Work request:
The answer should be the lines from the one with "let m := (m.seeSymbols" through the final line of the entries, restated word for word.

-=-=-=-=-

/-- A write of tx_en (R121): a 1 to CHB is refused in a PAIR ring. -/
def Mach.txEnable (m : Mach) (p : Port) (on : Bool) : Mach :=
  if on && m.pairRing && p == .b then m.refuse Err.refusedState
  else ((m.setB (F.CH_CTRL_tx_en (portIx p)) on).setB (F.CH_LINK_STAT_tx_on (portIx p)) on).stopFollow m.stopPorts

def execTxEn (_master : Nat) (p : Port) (on : Bool) (s : State) : Host.Outcome State Fault Refusal :=
  eff s (s.mach.access (Reg.CH_CTRL (portIx p)) fun m => m.txEnable p on)

/-- The counters of a port; CHA's hold the chain-wide CNT_MISM (R121). -/
def chCounters (p : Port) : List Nat :=
  let x := portIx p
  [Reg.CH_CNT_CV x, Reg.CH_CNT_HDR x, Reg.CH_CNT_SLOT x, Reg.CH_CNT_LATE x, Reg.CH_CNT_BAD x]
    ++ (if p = .a then [Reg.CH_CNT_MISM 0] else [])

def execChxClrCnt (_master : Nat) (p : Port) (s : State) : Host.Outcome State Fault Refusal :=
  eff s (s.mach.access (Reg.CH_CTRL (portIx p)) fun m => m.clearRegs (chCounters p))

/-! ## Received trains (R108, R116) -/

/-- A break that the next cycle boundary reports (R116). -/
def Mach.breakSeen (m : Mach) : Mach := { m with chain := { m.chain with breakPend := true } }

/-- Add `k` to a counter, which saturates. -/
def Mach.countBy (m : Mach) (a k : Nat) : Mach := m.wr a (BitVec.ofNat 32 (min 0xFFFFFFFF ((m.rd a).toNat + k)))

/-- Symbols arrive at a port: code violations are counted, the unused control codes among them (R91, R121).
DEDUCED: log entry 64. -/
def Mach.seeSymbols (m : Mach) (p : Port) (syms : List Symbol) : Mach :=
  m.countBy (Reg.CH_CNT_CV (portIx p)) (violations syms)

/-- The hops that a frame has that comes back to a port or from the other end: N, or of a turned frame the nodes up to the one
that turned it, where its TURN notice named it. -/
def Mach.hopsDue (m : Mach) (p : Port) (turned : Bool) : Option Nat :=
  let t := m.get (F.CH_LINK_STAT_turn_pos (portIx p))
  if !turned then some m.nodeCount
  else if t < m.nodeCount then some (if m.atZero p then t + 1 else m.nodeCount - t) else none

/-- What any received train shows: EOF_BAD or bad > 0 counted, hops compared, turned frames noticed, lateness. -/
def Mach.trainSeen (m : Mach) (p : Port) (f : FrameCheck) : Mach :=
  let x := portIx p
  let m := m.when (f.eofBad || f.bad != 0) (·.count (Reg.CH_CNT_BAD x))
  let due := m.hopsDue p f.turned
  let m := m.when (f.hops.isSome && due.isSome && f.hops != due) (·.on (F.CH_IRQ_STAT_hop_mismatch x))
  let m := (m.setB (F.CH_LINK_STAT_turned x) f.turned).when f.turned (·.breakSeen)
  m.when f.late fun m => (m.count (Reg.CH_CNT_LATE x)).on (F.CH_IRQ_STAT_late_train x)

/-- The frame is the other end's, whole: not turned, hops = N (R120). -/
def Mach.otherEnd (m : Mach) (f : FrameCheck) : Bool := !f.turned && f.hops == some m.nodeCount

/-- A slot is a valid copy: written, with a good scrc (R99, R108). -/
def slotValid (s : SlotRx) (seq : Word) : Bool := !s.word.getLsbD 8 && slotCrc s.word s.pos seq == s.word.setWidth 8

/-- The bytes of a record. -/
def recordBytes (ws : List Word) : List Byte := (wordsBytes ws).take 24

/-- The record's rcrc is good (R101). -/
def recordCrcOk (ws : List Word) : Bool :=
  let bs := recordBytes ws
  crc16 (bs.take 22) == (bs.getD 22 0 ++ bs.getD 23 0 : BitVec 16)

/-- The cell sample that position `p` writes into the train launched in the cycle before `c` (R101). -/
def Mach.sampleOf (m : Mach) (p : Nat) (c : Word) : Word := c - 2 - BitVec.ofNat 32 (p % m.cellDiv)

/-- A record of position `p` is due in the frame of cycle `c` (R206). -/
def Mach.recordDue (m : Mach) (p : Nat) (c : Word) : Bool :=
  decide (p < m.nodeCount) && (m.sampleOf p c).toNat % m.cellDiv == 0

/-- A record is a valid copy: expected position and sample, good rcrc (R108). -/
def Mach.recordValid (m : Mach) (r : RecordRx) (c : Word) : Bool :=
  let bs := recordBytes r.words
  m.recordDue r.pos c && bs.getD 0 0 == BitVec.ofNat 8 r.pos && bs.getD 1 0 == (m.sampleOf r.pos c).setWidth 8
    && recordCrcOk r.words

/-- The slots of a train: valid ones are kept, those that fail their own check are counted. -/
def Mach.takeSlots (m : Mach) (p : Port) (seq : Word) (slots : List SlotRx) : Mach :=
  let ok := (slots.filter fun s => decide (s.pos < m.nodeCount) && slotValid s seq).map fun s => (s.pos, s.word)
  let bad := slots.filter fun s => !s.word.getLsbD 8 && slotCrc s.word s.pos seq != s.word.setWidth 8
  let m := m.each bad fun m _ => m.count (Reg.CH_CNT_SLOT (portIx p))
  m.setPort p { m.port p with slots := (m.port p).slots ++ ok }

/-- An uplink train (R108, R116): the slots that arrived before the freeze instant; under a break what came is forwarded to the
partner (R354). -/
def Mach.uplinkRx (m : Mach) (p : Port) (f : FrameCheck) (slots : List SlotRx) : Mach :=
  if !m.portUp p || p ∉ m.chainPorts then m
  else if !f.hdrOk then m.count (Reg.CH_CNT_HDR (portIx p))
  else if f.kind ≠ kindUplink ∨ (f.seq ≠ m.cycle ∧ f.seq + 1 ≠ m.cycle) then m
  else
    let m := m.trainSeen p f
    let m := m.when (!f.turned) fun m => m.setPort p { m.port p with noHeader := 0 }
    let m := m.when (m.otherEnd f && f.seq == m.cycle) fun m => m.setPort p { m.port p with gotUp := true }
    let m := m.when (f.seq == m.cycle && !m.chain.frozen) (·.takeSlots p f.seq slots)
    m.when (m.pair.formed && m.ringBroken && p == .a) (·.sendXl (.slotx f.seq slots []))

/-- A train of a sequence is late (R121): its freeze instant has come before its last symbol, of which `early` came in time. -/
def Mach.lateTrain (m : Mach) (seq : Word) (syms : List Symbol) (early : Nat) : Bool :=
  seq + 1 == m.cycle || (seq == m.cycle && (m.chain.frozen || decide (early < syms.length)))

/-- The checks of a received train. -/
def Mach.checkTrain (m : Mach) (syms : List Symbol) (early : Nat) : FrameCheck :=
  let r := receiveFrame syms
  r.check (m.lateTrain ((r.header.map (·.seq)).getD 0) syms early)

/-- UPLINK_TRAIN_RX (R99, R108): the symbols that a port receives, of which the first `early` have come before the freeze
instant of the train's cycle. -/
def execUplinkTrainRx (p : Port) (syms : List Symbol) (early : Nat) (s : State) : Host.Outcome State Fault Refusal :=
  let m := s.mach
  eff s ((m.when (m.portUp p) (·.seeSymbols p syms)).uplinkRx p (m.checkTrain syms early)
    ((receiveFrame (syms.take early)).slots m.nodeCount))

/-- Both modules hold the claim (R352): the higher-slot module releases it; the fault is reported there. -/
def Mach.dualClaim (m : Mach) : Mach :=
  if m.holdsClaim && !m.posZero then (m.on F.XL_IRQ_STAT_claim_fault).releaseClaim .dualClaim else m

/-- The position that writes at a tail index of the train whose sequence is `c`: the one p with floor(p / D) = index whose record
is due in it (R101). -/
def Mach.tailPos (m : Mach) (c : Word) (k : Nat) : Option Nat :=
  (List.range m.nodeCount).find? fun p => p / m.cellDiv == k && m.recordDue p c

/-- The records of a train by position; one at an index that no position writes has the position 255. -/
def Mach.tailRecs (m : Mach) (c : Word) (l : List (Nat × List Word)) : List RecordRx :=
  l.map fun e => ⟨(m.tailPos c e.1).getD 255, e.2⟩

/-- The records of a train for the frame of cycle `c`. -/
def Mach.takeRecords (m : Mach) (p : Port) (c : Word) (recs : List RecordRx) : Mach :=
  let ok := (recs.filter fun r => m.recordValid r c).map fun r => (c, r.pos, r.words)
  let bad := recs.filter fun r => (recordBytes r.words).getD 0 0 != 0xFF && !m.recordValid r c
  let m := m.each bad fun m _ => m.count (Reg.CH_CNT_SLOT (portIx p))
  m.setPort p { m.port p with records := (m.port p).records ++ ok }

/-- A command train of the partner has passed the nodes before it reaches port A: they have the instant that its SYNC named, and
judge the copy as any other (R106, R109). A node whose instant has come has applied it then.
DEDUCED: log entry 28. -/
def NodeModel.passed (x : NodeModel) (rev : Bool) (f : ChainFrame) (slot : BitVec 16) (cycle : Word) (at' : Int) (since : Nat) :
    NodeModel :=
  if f.seq = cycle then
    let y := { x with syncFwd := [(cycle, at')], syncRev := [(cycle, at')] }
    if x.held && !x.rom && !x.stopLatched && !x.autoBlock && y.accepts f slot (at' - 2000) then
      { x with applied := Command.ofSlot slot, held := false, holdNs := since }
    else x
  else (x.sync rev f.seq (at' + x.delay rev) 0).command rev f slot (at' - 2000)

/-- The partner's train at port A of a PAIR ring, which acts on the nodes of this module's picture of the chain. -/
def Mach.partnerTrain (m : Mach) (h : Option ChainFrame) (slots : List (BitVec 16)) (bodyOk : Bool) : Mach :=
  match h with
  | none => m
  | some f =>
    let now := m.nowNs - m.instantOf (m.indexAt m.nowNs)
    let at' : Int := 4 * ((m.upNs : Int) - now + (if f.seq = m.cycle then 0 else m.periodNs))
    if m.pairRing && bodyOk && f.acts && (f.seq == m.cycle || f.seq == m.cycle + 1) then
      m.overNodes .a fun _ x =>
        x.passed (m.atZero .a) f (slots.getD ((x.pos.map (·.toNat)).getD 255) 0xFFFF) m.cycle at' now
    else m

/-- A command train (R101, R108, R352): of this cycle or of the one before, which names the cycle after its launch. Under a break
its records are forwarded to the partner (R354). -/
def Mach.cmdRx (m : Mach) (p : Port) (f : FrameCheck) (recs : List RecordRx) (cmds : List (BitVec 16)) : Mach :=
  if !m.portUp p || p ∉ m.chainPorts then m
  else if !f.hdrOk then m.count (Reg.CH_CNT_HDR (portIx p))
  else if f.kind ≠ kindCmd ∨ (f.seq ≠ m.cycle ∧ f.seq ≠ m.cycle + 1 ∧ f.seq + 1 ≠ m.cycle) then m
  else
    let m := m.trainSeen p f
    let m := m.when (m.otherEnd f) fun m => m.setPort p { m.port p with gotCmd := true }
    let partner := m.pairRing && p == .a && f.source.toNat == m.get F.XL_STAT_partner_slot
    let m := m.when (partner && f.claim && !f.relay) fun m =>
      { m.dualClaim with pair := { m.dualClaim.pair with claimSeen := some m.cycle, trainSeen := some (f.seq, cmds) } }
    let m := m.when (f.seq == m.cycle + 1 || (f.seq == m.cycle && !m.chain.frozen)) (·.takeRecords p f.seq recs)
    m.when (m.pair.formed && m.ringBroken && p == .a) (·.sendXl (.slotx f.seq [] recs))

/-- CMD_TRAIN_RX (R100, R101, R108). -/
def execCmdTrainRx (p : Port) (syms : List Symbol) (early : Nat) (s : State) : Host.Outcome State Fault Refusal :=
  let m := s.mach
  let r := receiveFrame syms
  let seq := (r.header.map (·.seq)).getD 0
  let part := if seq = m.cycle then receiveFrame (syms.take early) else r
  let recs := m.tailRecs seq (part.records m.nodeCount m.cellDiv)
  let other := r.header.any fun h => h.source != m.launcher.source
  let m' := (m.when (m.portUp p) (·.seeSymbols p syms)).cmdRx p (m.checkTrain syms early) recs (r.commands m.nodeCount)
  eff s (m'.when (m.portUp p && other) (·.partnerTrain r.header (r.commands m.nodeCount) (r.bodyOk (2 * m.nodeCount))))

/-- MGMT_RESPONSE_RX (R102): the response that chain management last received, by a frame whose hcrc and bcrc are good. -/
def execMgmtResponseRx (p : Port) (syms : List Symbol) (s : State) : Host.Outcome State Fault Refusal :=
  let r := receiveFrame syms
  eff s (s.mach.when (s.mach.portUp p) fun m =>
    let m := (m.seeSymbols p syms).when r.header.isNone (·.count (Reg.CH_CNT_HDR (portIx p)))
    match r.response with
    | some x => { m with chain := { m.chain with lastMgmt := some x } }
    | none => m)

/-- TURN_NOTICE_RX (R91, R116): the data symbol after TURN holds the turned side and the sender's position. -/
def execTurnNoticeRx (p : Port) (notice : Byte) (s : State) : Host.Outcome State Fault Refusal :=
  eff s (s.mach.when (s.mach.portUp p) fun m =>
    let m := m.set (F.CH_LINK_STAT_turn_pos (portIx p)) (notice.toNat % 128)
    (m.setPort p { m.port p with turnSide := notice.getLsbD 7 }).breakSeen)

/-! ## Locks, breaks and repair (R115 to R120) -/

/-- PORT_LOCK_LOSS (R116, R353): port A of the claim holder releases the claim. -/
def Mach.lockLost (m : Mach) (p : Port) : Mach :=
  let m := m.when (m.flag (F.CH_LINK_STAT_rx_lock (portIx p))) (·.mark (.lock p))
  let m := (m.off (F.CH_LINK_STAT_rx_lock (portIx p))).setPort p { m.port p with clean := 0 }
  (m.when (p ∈ m.chainPorts) (·.breakSeen)).when (p == .a) (·.releaseClaim .chain)

def execPortLockLoss (p : Port) (s : State) : Host.Outcome State Fault Refusal :=
  eff s (s.mach.when (s.mach.domOn .chain) (·.lockLost p))

/-- PORT_RELOCK (R476): the port may be reinitialised by itself again. -/
def execPortRelock (p : Port) (s : State) : Host.Outcome State Fault Refusal :=
  eff s (s.mach.when (s.mach.portUp p) fun m =>
    let f := if p = .a then ReFunc.chainA else ReFunc.chainB
    { m.on (F.CH_LINK_STAT_rx_lock (portIx p)) with
      power := { m.power with portRetried := drop1 m.power.portRetried f } })

/-- The ring state as it is reported (R116, R121). -/
def Mach.setRing (m : Mach) (broken : Bool) : Mach :=
  let m := (m.setB (F.CH_LINK_STAT_ring_broken 0) broken).setB (F.CH_LINK_STAT_ring_broken 1) broken
  let m := m.each m.chainPorts fun m p =>
    m.on (if broken then F.CH_IRQ_STAT_ring_broken (portIx p) else F.CH_IRQ_STAT_ring_closed (portIx p))
  { m with ringBroken := broken, chain := { m.chain with breakPend := false } }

-=-=-=-=-

Problem solution:
    let m := (m.seeSymbols p syms).when r.header.isNone (·.count (Reg.CH_CNT_HDR (portIx p)))
    match r.response with
    | some x => { m with chain := { m.chain with lastMgmt := some x } }
    | none => m)

/-- TURN_NOTICE_RX (R91, R116): the data symbol after TURN holds the turned side and the sender's position. -/
def execTurnNoticeRx (p : Port) (notice : Byte) (s : State) : Host.Outcome State Fault Refusal :=
  eff s (s.mach.when (s.mach.portUp p) fun m =>
    let m := m.set (F.CH_LINK_STAT_turn_pos (portIx p)) (notice.toNat % 128)
    (m.setPort p { m.port p with turnSide := notice.getLsbD 7 }).breakSeen)

/-! ## Locks, breaks and repair (R115 to R120) -/

/-- PORT_LOCK_LOSS (R116, R353): port A of the claim holder releases the claim. -/
def Mach.lockLost (m : Mach) (p : Port) : Mach :=
  let m := m.when (m.flag (F.CH_LINK_STAT_rx_lock (portIx p))) (·.mark (.lock p))
  let m := (m.off (F.CH_LINK_STAT_rx_lock (portIx p))).setPort p { m.port p with clean := 0 }
  (m.when (p ∈ m.chainPorts) (·.breakSeen)).when (p == .a) (·.releaseClaim .chain)

def execPortLockLoss (p : Port) (s : State) : Host.Outcome State Fault Refusal :=
  eff s (s.mach.when (s.mach.domOn .chain) (·.lockLost p))

/-- PORT_RELOCK (R476): the port may be reinitialised by itself again. -/
def execPortRelock (p : Port) (s : State) : Host.Outcome State Fault Refusal :=
  eff s (s.mach.when (s.mach.portUp p) fun m =>
    let f := if p = .a then ReFunc.chainA else ReFunc.chainB
    { m.on (F.CH_LINK_STAT_rx_lock (portIx p)) with
      power := { m.power with portRetried := drop1 m.power.portRetried f } })

/-- The ring state as it is reported (R116, R121). -/
def Mach.setRing (m : Mach) (broken : Bool) : Mach :=
  let m := (m.setB (F.CH_LINK_STAT_ring_broken 0) broken).setB (F.CH_LINK_STAT_ring_broken 1) broken
  let m := m.each m.chainPorts fun m p =>
    m.on (if broken then F.CH_IRQ_STAT_ring_broken (portIx p) else F.CH_IRQ_STAT_ring_closed (portIx p))
  { m with ringBroken := broken, chain := { m.chain with breakPend := false } }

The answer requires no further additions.